(Assignment) From the entries below, retype only the lines from the one with "Fld := ⟨ANS_PROV.ofs, 16, 1⟩" through the one with "Fld := ⟨ANS_VB_CFG.ofs, 16, 8⟩", exactly as written.

(Given entries)
----------------
/-- Register descriptors of the ANS block, part 2. -/
def regsAns2 : List RegDesc := [
  ⟨"ANS_CNT_LIMITED", 0x410030, [(0x10000, 4)], false, .inst, .ans, some .pipeline,
    [⟨0, 32, .rc, (.val 0), (.val 0)⟩]⟩,
  ⟨"ANS_CNT_HOST", 0x410034, [(0x10000, 4)], false, .inst, .ans, some .pipeline,
    [⟨0, 32, .rc, (.val 0), (.val 0)⟩]⟩,
  ⟨"ANS_CNT_PTP", 0x410038, [(0x10000, 4)], false, .inst, .ans, some .pipeline,
    [⟨0, 32, .rc, (.val 0), (.val 0)⟩]⟩,
  ⟨"ANS_CNT_RULEDROP", 0x41003C, [(0x10000, 4)], false, .inst, .ans, some .pipeline,
    [⟨0, 32, .rc, (.val 0), (.val 0)⟩]⟩,
  ⟨"ANS_CNT_ERR0", 0x410040, [(0x10000, 4)], false, .inst, .ans, some .pipeline,
    [⟨0, 16, .rc, (.val 0), (.val 0)⟩,
     ⟨16, 16, .rc, (.val 0), (.val 0)⟩]⟩,
  ⟨"ANS_CNT_ERR1", 0x410044, [(0x10000, 4)], false, .inst, .ans, some .pipeline,
    [⟨0, 16, .rc, (.val 0), (.val 0)⟩,
     ⟨16, 16, .rc, (.val 0), (.val 0)⟩]⟩,
  ⟨"ANS_CNT_ERR2", 0x410048, [(0x10000, 4)], false, .inst, .ans, some .pipeline,
    [⟨0, 16, .rc, (.val 0), (.val 0)⟩,
     ⟨16, 16, .rc, (.val 0), (.val 0)⟩]⟩,
  ⟨"ANS_CNT_UNVER", 0x41004C, [(0x10000, 4)], false, .inst, .ans, some .pipeline,
    [⟨0, 32, .rc, (.val 0), (.val 0)⟩]⟩,
  ⟨"ANS_ADDR_W", 0x410400, [(0x10000, 4), (0x20, 16), (0x4, 4)], false, .inst, .ans, some .pipeline,
    [⟨0, 32, .rw, (.val 0), (.val 0)⟩]⟩,
  ⟨"ANS_ADDR_CFG", 0x410410, [(0x10000, 4), (0x20, 16)], false, .inst, .ans, some .pipeline,
    [⟨0, 1, .rw, (.val 0), (.val 0)⟩,
     ⟨1, 1, .rw, (.val 0), (.val 0)⟩]⟩]

/-- Register descriptors of the ANS block, part 3. -/
def regsAns3 : List RegDesc := [
  ⟨"ANS_RULE_K0", 0x411000, [(0x10000, 4), (0x10, 64)], false, .inst, .ans, some .pipeline,
    [⟨0, 1, .rw, (.val 0), (.byRule .rule0)⟩,
     ⟨1, 2, .rw, (.val 0), (.byRule .rule0)⟩,
     ⟨3, 1, .rw, (.val 0), (.byRule .rule0)⟩,
     ⟨4, 2, .rw, (.val 0), (.byRule .rule0)⟩,
     ⟨6, 16, .rw, (.val 0), (.byRule .rule0)⟩]⟩,
  ⟨"ANS_RULE_K1", 0x411004, [(0x10000, 4), (0x10, 64)], false, .inst, .ans, some .pipeline,
    [⟨0, 16, .rw, (.val 0), (.byRule .rule1)⟩,
     ⟨16, 16, .rw, (.val 0), (.byRule .rule1)⟩]⟩,
  ⟨"ANS_RULE_K2", 0x411008, [(0x10000, 4), (0x10, 64)], false, .inst, .ans, some .pipeline,
    [⟨0, 3, .rw, (.val 0), (.byRule .rule2)⟩,
     ⟨3, 3, .rw, (.val 0), (.byRule .rule2)⟩,
     ⟨6, 3, .rw, (.val 0), (.byRule .rule2)⟩,
     ⟨9, 3, .rw, (.val 0), (.byRule .rule2)⟩,
     ⟨12, 4, .rw, (.val 0), (.byRule .rule2)⟩]⟩,
  ⟨"ANS_RULE_ACT", 0x41100C, [(0x10000, 4), (0x10, 64)], false, .inst, .ans, some .pipeline,
    [⟨0, 3, .rw, (.val 0), (.byRule .ruleAct)⟩,
     ⟨3, 5, .rw, (.val 0), (.byRule .ruleAct)⟩,
     ⟨8, 1, .rw, (.val 0), (.val 0)⟩]⟩,
  ⟨"ANS_RULE_HITS", 0x412000, [(0x10000, 4), (0x4, 64)], false, .inst, .ans, some .pipeline,
    [⟨0, 32, .rc, (.val 0), (.val 0)⟩]⟩]

/-- Every register of the ANS block. -/
def regsAns : List RegDesc := regsAns0 ++ regsAns1 ++ regsAns2 ++ regsAns3

/-- ANS_GLB_CFG, BLK domain. -/
def ANS_GLB_CFG.ofs : Nat := 0x400000
@[inherit_doc ANS_GLB_CFG.ofs] def ANS_GLB_CFG.STRATUM : Fld := ⟨ANS_GLB_CFG.ofs, 0, 8⟩
@[inherit_doc ANS_GLB_CFG.ofs] def ANS_GLB_CFG.PRECISION : Fld := ⟨ANS_GLB_CFG.ofs, 8, 8⟩
@[inherit_doc ANS_GLB_CFG.ofs] def ANS_GLB_CFG.POLL_MIN : Fld := ⟨ANS_GLB_CFG.ofs, 16, 4⟩
@[inherit_doc ANS_GLB_CFG.ofs] def ANS_GLB_CFG.KOD_POLL : Fld := ⟨ANS_GLB_CFG.ofs, 20, 5⟩
@[inherit_doc ANS_GLB_CFG.ofs] def ANS_GLB_CFG.REFID_AUTO : Fld := ⟨ANS_GLB_CFG.ofs, 25, 1⟩
@[inherit_doc ANS_GLB_CFG.ofs] def ANS_GLB_CFG.UNVER_DROP : Fld := ⟨ANS_GLB_CFG.ofs, 26, 1⟩
@[inherit_doc ANS_GLB_CFG.ofs] def ANS_GLB_CFG.KOD_EN : Fld := ⟨ANS_GLB_CFG.ofs, 27, 1⟩
@[inherit_doc ANS_GLB_CFG.ofs] def ANS_GLB_CFG.CSUM4 : Fld := ⟨ANS_GLB_CFG.ofs, 28, 1⟩
@[inherit_doc ANS_GLB_CFG.ofs] def ANS_GLB_CFG.DSCP_COPY : Fld := ⟨ANS_GLB_CFG.ofs, 29, 1⟩
@[inherit_doc ANS_GLB_CFG.ofs] def ANS_GLB_CFG.VB_EN : Fld := ⟨ANS_GLB_CFG.ofs, 30, 1⟩
/-- ANS_GLB_HDR, BLK domain. -/
def ANS_GLB_HDR.ofs : Nat := 0x400004
@[inherit_doc ANS_GLB_HDR.ofs] def ANS_GLB_HDR.TTL : Fld := ⟨ANS_GLB_HDR.ofs, 0, 8⟩
@[inherit_doc ANS_GLB_HDR.ofs] def ANS_GLB_HDR.DSCP : Fld := ⟨ANS_GLB_HDR.ofs, 8, 6⟩
/-- ANS_REFID, BLK domain. -/
def ANS_REFID.ofs : Nat := 0x400008
@[inherit_doc ANS_REFID.ofs] def ANS_REFID.REFID : Fld := ⟨ANS_REFID.ofs, 0, 32⟩
/-- ANS_ROOT_DELAY, BLK domain. -/
def ANS_ROOT_DELAY.ofs : Nat := 0x40000C
@[inherit_doc ANS_ROOT_DELAY.ofs] def ANS_ROOT_DELAY.DELAY : Fld := ⟨ANS_ROOT_DELAY.ofs, 0, 32⟩
/-- ANS_PROV, BLK domain. -/
def ANS_PROV.ofs : Nat := 0x400010
@[inherit_doc ANS_PROV.ofs] def ANS_PROV.PROV_EF_TYPE : Fld := ⟨ANS_PROV.ofs, 0, 16⟩
@[inherit_doc ANS_PROV.ofs] def ANS_PROV.PROV_EN : Fld := ⟨ANS_PROV.ofs, 16, 1⟩
/-- ANS_VB_CFG, BLK domain. -/
def ANS_VB_CFG.ofs : Nat := 0x400014
@[inherit_doc ANS_VB_CFG.ofs] def ANS_VB_CFG.RATE : Fld := ⟨ANS_VB_CFG.ofs, 0, 16⟩
@[inherit_doc ANS_VB_CFG.ofs] def ANS_VB_CFG.BURST : Fld := ⟨ANS_VB_CFG.ofs, 16, 8⟩
@[inherit_doc ANS_VB_CFG.ofs] def ANS_VB_CFG.V6_PREFIX : Fld := ⟨ANS_VB_CFG.ofs, 24, 8⟩
/-- ANS_VB_CTRL, BLK domain. -/
def ANS_VB_CTRL.ofs : Nat := 0x400018
@[inherit_doc ANS_VB_CTRL.ofs] def ANS_VB_CTRL.CLEAR : Fld := ⟨ANS_VB_CTRL.ofs, 0, 1⟩
/-- ANS_GLB_STATUS, BLK domain. -/
def ANS_GLB_STATUS.ofs : Nat := 0x40001C
@[inherit_doc ANS_GLB_STATUS.ofs] def ANS_GLB_STATUS.READY : Fld := ⟨ANS_GLB_STATUS.ofs, 0, 1⟩
@[inherit_doc ANS_GLB_STATUS.ofs] def ANS_GLB_STATUS.UNVERIFIED : Fld := ⟨ANS_GLB_STATUS.ofs, 1, 1⟩
@[inherit_doc ANS_GLB_STATUS.ofs] def ANS_GLB_STATUS.VB_BUSY : Fld := ⟨ANS_GLB_STATUS.ofs, 2, 1⟩
/-- ANS_VB_MISSES, BLK domain. -/
def ANS_VB_MISSES.ofs : Nat := 0x400020
@[inherit_doc ANS_VB_MISSES.ofs] def ANS_VB_MISSES.COUNT : Fld := ⟨ANS_VB_MISSES.ofs, 0, 32⟩
/-- ANS_VB_EVICTS, BLK domain. -/
def ANS_VB_EVICTS.ofs : Nat := 0x400024
@[inherit_doc ANS_VB_EVICTS.ofs] def ANS_VB_EVICTS.COUNT : Fld := ⟨ANS_VB_EVICTS.ofs, 0, 32⟩
/-- ANS_CFG, INST domain. -/
def ANS_CFG.ofs (p : Nat) : Nat := 0x410000 + p * 0x10000
@[inherit_doc ANS_CFG.ofs] def ANS_CFG.EN (p : Nat) : Fld := ⟨ANS_CFG.ofs p, 0, 1⟩
@[inherit_doc ANS_CFG.ofs] def ANS_CFG.DEFAULT_ACTION (p : Nat) : Fld := ⟨ANS_CFG.ofs p, 1, 3⟩
@[inherit_doc ANS_CFG.ofs] def ANS_CFG.DEFAULT_QUEUE (p : Nat) : Fld := ⟨ANS_CFG.ofs p, 4, 5⟩
/-- ANS_DELAY, INST domain. -/
def ANS_DELAY.ofs (p : Nat) : Nat := 0x410004 + p * 0x10000
@[inherit_doc ANS_DELAY.ofs] def ANS_DELAY.DELAY_NTP (p : Nat) : Fld := ⟨ANS_DELAY.ofs p, 0, 16⟩
@[inherit_doc ANS_DELAY.ofs] def ANS_DELAY.DELAY_NTS (p : Nat) : Fld := ⟨ANS_DELAY.ofs p, 16, 16⟩
/-- ANS_SLACK, INST domain. -/
def ANS_SLACK.ofs (p : Nat) : Nat := 0x410008 + p * 0x10000
@[inherit_doc ANS_SLACK.ofs] def ANS_SLACK.SLACK (p : Nat) : Fld := ⟨ANS_SLACK.ofs p, 0, 16⟩
/-- ANS_STATUS, INST domain. -/
def ANS_STATUS.ofs (p : Nat) : Nat := 0x41000C + p * 0x10000
@[inherit_doc ANS_STATUS.ofs] def ANS_STATUS.READY (p : Nat) : Fld := ⟨ANS_STATUS.ofs p, 0, 1⟩
@[inherit_doc ANS_STATUS.ofs] def ANS_STATUS.BANK (p : Nat) : Fld := ⟨ANS_STATUS.ofs p, 1, 1⟩
@[inherit_doc ANS_STATUS.ofs] def ANS_STATUS.COMMIT_BUSY (p : Nat) : Fld := ⟨ANS_STATUS.ofs p, 2, 1⟩
@[inherit_doc ANS_STATUS.ofs] def ANS_STATUS.INFLIGHT (p : Nat) : Fld := ⟨ANS_STATUS.ofs p, 16, 11⟩
/-- ANS_FLAGS, INST domain. -/
def ANS_FLAGS.ofs (p : Nat) : Nat := 0x410010 + p * 0x10000
@[inherit_doc ANS_FLAGS.ofs] def ANS_FLAGS.OVERRUN (p : Nat) : Fld := ⟨ANS_FLAGS.ofs p, 0, 1⟩
@[inherit_doc ANS_FLAGS.ofs] def ANS_FLAGS.NOSLOT (p : Nat) : Fld := ⟨ANS_FLAGS.ofs p, 1, 1⟩
@[inherit_doc ANS_FLAGS.ofs] def ANS_FLAGS.CFG_BAD (p : Nat) : Fld := ⟨ANS_FLAGS.ofs p, 2, 1⟩
@[inherit_doc ANS_FLAGS.ofs] def ANS_FLAGS.COMMIT_DONE (p : Nat) : Fld := ⟨ANS_FLAGS.ofs p, 3, 1⟩
@[inherit_doc ANS_FLAGS.ofs] def ANS_FLAGS.UNANSWERABLE (p : Nat) : Fld := ⟨ANS_FLAGS.ofs p, 4, 1⟩
@[inherit_doc ANS_FLAGS.ofs] def ANS_FLAGS.STEP_DROP (p : Nat) : Fld := ⟨ANS_FLAGS.ofs p, 5, 1⟩
/-- ANS_RULE_CTRL, INST domain. -/
def ANS_RULE_CTRL.ofs (p : Nat) : Nat := 0x410014 + p * 0x10000
@[inherit_doc ANS_RULE_CTRL.ofs] def ANS_RULE_CTRL.COMMIT (p : Nat) : Fld := ⟨ANS_RULE_CTRL.ofs p, 0, 1⟩
/-- ANS_CNT_RX, INST domain. -/
def ANS_CNT_RX.ofs (p : Nat) : Nat := 0x410020 + p * 0x10000
@[inherit_doc ANS_CNT_RX.ofs] def ANS_CNT_RX.COUNT (p : Nat) : Fld := ⟨ANS_CNT_RX.ofs p, 0, 32⟩
/-- ANS_CNT_NTP, INST domain. -/
def ANS_CNT_NTP.ofs (p : Nat) : Nat := 0x410024 + p * 0x10000
@[inherit_doc ANS_CNT_NTP.ofs] def ANS_CNT_NTP.COUNT (p : Nat) : Fld := ⟨ANS_CNT_NTP.ofs p, 0, 32⟩
/-- ANS_CNT_NTS, INST domain. -/
def ANS_CNT_NTS.ofs (p : Nat) : Nat := 0x410028 + p * 0x10000
@[inherit_doc ANS_CNT_NTS.ofs] def ANS_CNT_NTS.COUNT (p : Nat) : Fld := ⟨ANS_CNT_NTS.ofs p, 0, 32⟩
/-- ANS_CNT_KOD, INST domain. -/
def ANS_CNT_KOD.ofs (p : Nat) : Nat := 0x41002C + p * 0x10000
@[inherit_doc ANS_CNT_KOD.ofs] def ANS_CNT_KOD.COUNT (p : Nat) : Fld := ⟨ANS_CNT_KOD.ofs p, 0, 32⟩
/-- ANS_CNT_LIMITED, INST domain. -/
def ANS_CNT_LIMITED.ofs (p : Nat) : Nat := 0x410030 + p * 0x10000
@[inherit_doc ANS_CNT_LIMITED.ofs] def ANS_CNT_LIMITED.COUNT (p : Nat) : Fld := ⟨ANS_CNT_LIMITED.ofs p, 0, 32⟩
/-- ANS_CNT_HOST, INST domain. -/
def ANS_CNT_HOST.ofs (p : Nat) : Nat := 0x410034 + p * 0x10000
@[inherit_doc ANS_CNT_HOST.ofs] def ANS_CNT_HOST.COUNT (p : Nat) : Fld := ⟨ANS_CNT_HOST.ofs p, 0, 32⟩
/-- ANS_CNT_PTP, INST domain. -/
def ANS_CNT_PTP.ofs (p : Nat) : Nat := 0x410038 + p * 0x10000
@[inherit_doc ANS_CNT_PTP.ofs] def ANS_CNT_PTP.COUNT (p : Nat) : Fld := ⟨ANS_CNT_PTP.ofs p, 0, 32⟩
/-- ANS_CNT_RULEDROP, INST domain. -/
def ANS_CNT_RULEDROP.ofs (p : Nat) : Nat := 0x41003C + p * 0x10000
@[inherit_doc ANS_CNT_RULEDROP.ofs] def ANS_CNT_RULEDROP.COUNT (p : Nat) : Fld := ⟨ANS_CNT_RULEDROP.ofs p, 0, 32⟩
/-- ANS_CNT_ERR0, INST domain. -/
def ANS_CNT_ERR0.ofs (p : Nat) : Nat := 0x410040 + p * 0x10000
@[inherit_doc ANS_CNT_ERR0.ofs] def ANS_CNT_ERR0.OVERRUN (p : Nat) : Fld := ⟨ANS_CNT_ERR0.ofs p, 0, 16⟩
@[inherit_doc ANS_CNT_ERR0.ofs] def ANS_CNT_ERR0.NOSLOT (p : Nat) : Fld := ⟨ANS_CNT_ERR0.ofs p, 16, 16⟩
/-- ANS_CNT_ERR1, INST domain. -/
def ANS_CNT_ERR1.ofs (p : Nat) : Nat := 0x410044 + p * 0x10000
@[inherit_doc ANS_CNT_ERR1.ofs] def ANS_CNT_ERR1.UNANSWERABLE (p : Nat) : Fld := ⟨ANS_CNT_ERR1.ofs p, 0, 16⟩
@[inherit_doc ANS_CNT_ERR1.ofs] def ANS_CNT_ERR1.STEP_DROP (p : Nat) : Fld := ⟨ANS_CNT_ERR1.ofs p, 16, 16⟩
/-- ANS_CNT_ERR2, INST domain. -/
def ANS_CNT_ERR2.ofs (p : Nat) : Nat := 0x410048 + p * 0x10000
@[inherit_doc ANS_CNT_ERR2.ofs] def ANS_CNT_ERR2.UNLOCKED (p : Nat) : Fld := ⟨ANS_CNT_ERR2.ofs p, 0, 16⟩
@[inherit_doc ANS_CNT_ERR2.ofs] def ANS_CNT_ERR2.ABORT (p : Nat) : Fld := ⟨ANS_CNT_ERR2.ofs p, 16, 16⟩
/-- ANS_CNT_UNVER, INST domain. -/
def ANS_CNT_UNVER.ofs (p : Nat) : Nat := 0x41004C + p * 0x10000
@[inherit_doc ANS_CNT_UNVER.ofs] def ANS_CNT_UNVER.COUNT (p : Nat) : Fld := ⟨ANS_CNT_UNVER.ofs p, 0, 32⟩
/-- ANS_ADDR_W, INST domain. -/
def ANS_ADDR_W.ofs (p : Nat) (a : Nat) (w : Nat) : Nat := 0x410400 + p * 0x10000 + a * 0x20 + w * 0x4
@[inherit_doc ANS_ADDR_W.ofs] def ANS_ADDR_W.OCTETS (p : Nat) (a : Nat) (w : Nat) : Fld := ⟨ANS_ADDR_W.ofs p a w, 0, 32⟩
/-- ANS_ADDR_CFG, INST domain. -/
def ANS_ADDR_CFG.ofs (p : Nat) (a : Nat) : Nat := 0x410410 + p * 0x10000 + a * 0x20
@[inherit_doc ANS_ADDR_CFG.ofs] def ANS_ADDR_CFG.VALID (p : Nat) (a : Nat) : Fld := ⟨ANS_ADDR_CFG.ofs p a, 0, 1⟩
@[inherit_doc ANS_ADDR_CFG.ofs] def ANS_ADDR_CFG.V6 (p : Nat) (a : Nat) : Fld := ⟨ANS_ADDR_CFG.ofs p a, 1, 1⟩
/-- ANS_RULE_K0, INST domain. -/
def ANS_RULE_K0.ofs (p : Nat) (r : Nat) : Nat := 0x411000 + p * 0x10000 + r * 0x10
@[inherit_doc ANS_RULE_K0.ofs] def ANS_RULE_K0.VALID (p : Nat) (r : Nat) : Fld := ⟨ANS_RULE_K0.ofs p r, 0, 1⟩
@[inherit_doc ANS_RULE_K0.ofs] def ANS_RULE_K0.L3 (p : Nat) (r : Nat) : Fld := ⟨ANS_RULE_K0.ofs p r, 1, 2⟩
@[inherit_doc ANS_RULE_K0.ofs] def ANS_RULE_K0.UDP (p : Nat) (r : Nat) : Fld := ⟨ANS_RULE_K0.ofs p r, 3, 1⟩
@[inherit_doc ANS_RULE_K0.ofs] def ANS_RULE_K0.PORTS (p : Nat) (r : Nat) : Fld := ⟨ANS_RULE_K0.ofs p r, 4, 2⟩
@[inherit_doc ANS_RULE_K0.ofs] def ANS_RULE_K0.ADDR (p : Nat) (r : Nat) : Fld := ⟨ANS_RULE_K0.ofs p r, 6, 16⟩
/-- ANS_RULE_K1, INST domain. -/
def ANS_RULE_K1.ofs (p : Nat) (r : Nat) : Nat := 0x411004 + p * 0x10000 + r * 0x10
@[inherit_doc ANS_RULE_K1.ofs] def ANS_RULE_K1.VALUE (p : Nat) (r : Nat) : Fld := ⟨ANS_RULE_K1.ofs p r, 0, 16⟩
@[inherit_doc ANS_RULE_K1.ofs] def ANS_RULE_K1.MASK (p : Nat) (r : Nat) : Fld := ⟨ANS_RULE_K1.ofs p r, 16, 16⟩
/-- ANS_RULE_K2, INST domain. -/
def ANS_RULE_K2.ofs (p : Nat) (r : Nat) : Nat := 0x411008 + p * 0x10000 + r * 0x10
@[inherit_doc ANS_RULE_K2.ofs] def ANS_RULE_K2.VN (p : Nat) (r : Nat) : Fld := ⟨ANS_RULE_K2.ofs p r, 0, 3⟩
@[inherit_doc ANS_RULE_K2.ofs] def ANS_RULE_K2.VN_MASK (p : Nat) (r : Nat) : Fld := ⟨ANS_RULE_K2.ofs p r, 3, 3⟩
@[inherit_doc ANS_RULE_K2.ofs] def ANS_RULE_K2.MODE (p : Nat) (r : Nat) : Fld := ⟨ANS_RULE_K2.ofs p r, 6, 3⟩
@[inherit_doc ANS_RULE_K2.ofs] def ANS_RULE_K2.MODE_MASK (p : Nat) (r : Nat) : Fld := ⟨ANS_RULE_K2.ofs p r, 9, 3⟩
@[inherit_doc ANS_RULE_K2.ofs] def ANS_RULE_K2.NC_SET (p : Nat) (r : Nat) : Fld := ⟨ANS_RULE_K2.ofs p r, 12, 4⟩
/-- ANS_RULE_ACT, INST domain. -/
def ANS_RULE_ACT.ofs (p : Nat) (r : Nat) : Nat := 0x41100C + p * 0x10000 + r * 0x10
@[inherit_doc ANS_RULE_ACT.ofs] def ANS_RULE_ACT.ACTION (p : Nat) (r : Nat) : Fld := ⟨ANS_RULE_ACT.ofs p r, 0, 3⟩
@[inherit_doc ANS_RULE_ACT.ofs] def ANS_RULE_ACT.QUEUE (p : Nat) (r : Nat) : Fld := ⟨ANS_RULE_ACT.ofs p r, 3, 5⟩
@[inherit_doc ANS_RULE_ACT.ofs] def ANS_RULE_ACT.NO_LIMIT (p : Nat) (r : Nat) : Fld := ⟨ANS_RULE_ACT.ofs p r, 8, 1⟩
/-- ANS_RULE_HITS, INST domain. -/
def ANS_RULE_HITS.ofs (p : Nat) (r : Nat) : Nat := 0x412000 + p * 0x10000 + r * 0x4
@[inherit_doc ANS_RULE_HITS.ofs] def ANS_RULE_HITS.COUNT (p : Nat) (r : Nat) : Fld := ⟨ANS_RULE_HITS.ofs p r, 0, 32⟩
----------------
(Task answer)
@[inherit_doc ANS_PROV.ofs] def ANS_PROV.PROV_EN : Fld := ⟨ANS_PROV.ofs, 16, 1⟩
/-- ANS_VB_CFG, BLK domain. -/
def ANS_VB_CFG.ofs : Nat := 0x400014
@[inherit_doc ANS_VB_CFG.ofs] def ANS_VB_CFG.RATE : Fld := ⟨ANS_VB_CFG.ofs, 0, 16⟩
@[inherit_doc ANS_VB_CFG.ofs] def ANS_VB_CFG.BURST : Fld := ⟨ANS_VB_CFG.ofs, 16, 8⟩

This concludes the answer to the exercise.